◆ Information shown
-- ==== Sys2Proof/Tests/Slice0.lean ====
section
/-! SUPPORT. Tests/Slice0.lean: what the well-formedness check refuses, logic words written out from the encodings of chapter 03, and,
for every statement with hypotheses, a state and operands that meet them. Expected results come from the spec, by hand. -/
open Sys2Proof Sys2Proof.Machine
namespace Sys2Proof.Tests

/-! ## Small states -/

/-- A lane whose cores have been released. -/
def tLane : LaneState := { resetLane with running := true }

/-- Every lane runs, and nothing else has happened since reset. -/
def tS : State := { State.reset with lanes := .all tLane }

/-- The state with core 0 of lane A changed. -/
def tCore (f : Core → Core) : State := tS.onCore .a .c0 f

/-- `Core.Ok` as a computation. -/
def coreOk (x : Core) : Bool := decide (x.g 0 = 0) && decide (bits x.psw.toNat 1 0 ≠ 3)

/-- `LaneState.Ok` as a computation. -/
def laneOk (x : LaneState) : Bool :=
  coreOk x.core0 && coreOk x.core1 && mapWf memDefault x.mem && mapWf memDefault x.chk && mapWf resetOf x.regs
    && decide (x.eng.queue.length ≤ 4)

theorem laneOk_ok {x : LaneState} (h : laneOk x = true) : x.Ok := by
  simp only [laneOk, coreOk, Bool.and_eq_true, decide_eq_true_eq] at h
  exact ⟨⟨h.1.1.1.1.1.1, h.1.1.1.1.1.2⟩, ⟨h.1.1.1.1.2.1, h.1.1.1.1.2.2⟩, h.1.1.1.2, h.1.1.2, h.1.2, h.2⟩

/-- A state meets the invariant when the computation says so. -/
theorem inv_of {s : State} (h : (laneOk s.lanes.a && laneOk s.lanes.b && laneOk s.lanes.c && mapWf resetOf s.modRegs) = true) :
    s.Inv := by
  simp only [Bool.and_eq_true] at h
  exact ⟨fun l => match l with | .a => laneOk_ok h.1.1.1 | .b => laneOk_ok h.1.1.2 | .c => laneOk_ok h.1.2, h.2⟩

/-- What holds of every listed lane holds of every lane. -/
theorem lanes_of {p : Lane → Prop} (h : p .a ∧ p .b ∧ p .c) : ∀ l, p l := fun l =>
  match l with | .a => h.1 | .b => h.2.1 | .c => h.2.2

theorem ready_of {s : State} {l : Lane} {c : CoreId} {v : Level}
    (h : (s.canIssue l c && !(s.core l c).takesInterrupt && (s.fetch l c).1.isNone && v.le (s.core l c).level) = true) :
    Ready s l c v := by
  simp only [Bool.and_eq_true, Bool.not_eq_true', Option.isNone_iff_eq_none] at h
  exact ⟨h.1.1.1, h.1.1.2, h.1.2, h.2⟩

/-! ## Witnesses: control cores -/

/-- A lane's core 0 with g1 and g2 as given. -/
def tG (a b : Word) : State := tCore fun x => (x.setG 1 a).setG 2 b

/-- The core's level, interrupt enable, EXL and flags as given. -/
def tPsw (v : Word) : State := tCore fun x => { x with psw := v }

/-- Every address readable, writable and executable at S and U. -/
def openCore (x : Core) : Core := { x with rgnB := x.rgnB.set 0 0x3F, rgnL := x.rgnL.set 0 0xFFFFFFC1 }

/-- The core at level U with every region open. -/
def tUser : State := tCore fun x => { openCore x with psw := 0 }

theorem tS_ready (v : Level) (h : v = .u ∨ v = .s ∨ v = .k) : Ready tS .a .c0 v := by
  rcases h with rfl | rfl | rfl <;> exact ready_of (by decide)

theorem witness_RegisterArithmetic : (∃ (s : State) (l : Lane) (c : CoreId), Ready s l c .u ∧ s.core l c ≠ s.core l c.other ∧ (s.core l c).level = .u) :=
  ⟨tUser, .a, .c0, ready_of (by decide), by decide, by decide⟩

theorem witness_ShiftsImmediatesCounts : ∃ (s : State) (l : Lane) (c : CoreId) (ga : GReg), Ready s l c .u ∧ (s.core l c).g ga = 0 :=
  ⟨tS, .a, .c0, 3, ready_of (by decide), by decide⟩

◆ What you will do
Provide an exact transcription of every entry above.

◆ Response below
-- ==== Sys2Proof/Tests/Slice0.lean ====
section
/-! SUPPORT. Tests/Slice0.lean: what the well-formedness check refuses, logic words written out from the encodings of chapter 03, and,
for every statement with hypotheses, a state and operands that meet them. Expected results come from the spec, by hand. -/
open Sys2Proof Sys2Proof.Machine
namespace Sys2Proof.Tests

/-! ## Small states -/

/-- A lane whose cores have been released. -/
def tLane : LaneState := { resetLane with running := true }

/-- Every lane runs, and nothing else has happened since reset. -/
def tS : State := { State.reset with lanes := .all tLane }

/-- The state with core 0 of lane A changed. -/
def tCore (f : Core → Core) : State := tS.onCore .a .c0 f

/-- `Core.Ok` as a computation. -/
def coreOk (x : Core) : Bool := decide (x.g 0 = 0) && decide (bits x.psw.toNat 1 0 ≠ 3)

/-- `LaneState.Ok` as a computation. -/
def laneOk (x : LaneState) : Bool :=
  coreOk x.core0 && coreOk x.core1 && mapWf memDefault x.mem && mapWf memDefault x.chk && mapWf resetOf x.regs
    && decide (x.eng.queue.length ≤ 4)

theorem laneOk_ok {x : LaneState} (h : laneOk x = true) : x.Ok := by
  simp only [laneOk, coreOk, Bool.and_eq_true, decide_eq_true_eq] at h
  exact ⟨⟨h.1.1.1.1.1.1, h.1.1.1.1.1.2⟩, ⟨h.1.1.1.1.2.1, h.1.1.1.1.2.2⟩, h.1.1.1.2, h.1.1.2, h.1.2, h.2⟩

/-- A state meets the invariant when the computation says so. -/
theorem inv_of {s : State} (h : (laneOk s.lanes.a && laneOk s.lanes.b && laneOk s.lanes.c && mapWf resetOf s.modRegs) = true) :
    s.Inv := by
  simp only [Bool.and_eq_true] at h
  exact ⟨fun l => match l with | .a => laneOk_ok h.1.1.1 | .b => laneOk_ok h.1.1.2 | .c => laneOk_ok h.1.2, h.2⟩

/-- What holds of every listed lane holds of every lane. -/
theorem lanes_of {p : Lane → Prop} (h : p .a ∧ p .b ∧ p .c) : ∀ l, p l := fun l =>
  match l with | .a => h.1 | .b => h.2.1 | .c => h.2.2

theorem ready_of {s : State} {l : Lane} {c : CoreId} {v : Level}
    (h : (s.canIssue l c && !(s.core l c).takesInterrupt && (s.fetch l c).1.isNone && v.le (s.core l c).level) = true) :
    Ready s l c v := by
  simp only [Bool.and_eq_true, Bool.not_eq_true', Option.isNone_iff_eq_none] at h
  exact ⟨h.1.1.1, h.1.1.2, h.1.2, h.2⟩

/-! ## Witnesses: control cores -/

/-- A lane's core 0 with g1 and g2 as given. -/
def tG (a b : Word) : State := tCore fun x => (x.setG 1 a).setG 2 b

/-- The core's level, interrupt enable, EXL and flags as given. -/
def tPsw (v : Word) : State := tCore fun x => { x with psw := v }

/-- Every address readable, writable and executable at S and U. -/
def openCore (x : Core) : Core := { x with rgnB := x.rgnB.set 0 0x3F, rgnL := x.rgnL.set 0 0xFFFFFFC1 }

/-- The core at level U with every region open. -/
def tUser : State := tCore fun x => { openCore x with psw := 0 }

theorem tS_ready (v : Level) (h : v = .u ∨ v = .s ∨ v = .k) : Ready tS .a .c0 v := by
  rcases h with rfl | rfl | rfl <;> exact ready_of (by decide)

theorem witness_RegisterArithmetic : (∃ (s : State) (l : Lane) (c : CoreId), Ready s l c .u ∧ s.core l c ≠ s.core l c.other ∧ (s.core l c).level = .u) :=
  ⟨tUser, .a, .c0, ready_of (by decide), by decide, by decide⟩

theorem witness_ShiftsImmediatesCounts : ∃ (s : State) (l : Lane) (c : CoreId) (ga : GReg), Ready s l c .u ∧ (s.core l c).g ga = 0 :=
  ⟨tS, .a, .c0, 3, ready_of (by decide), by decide⟩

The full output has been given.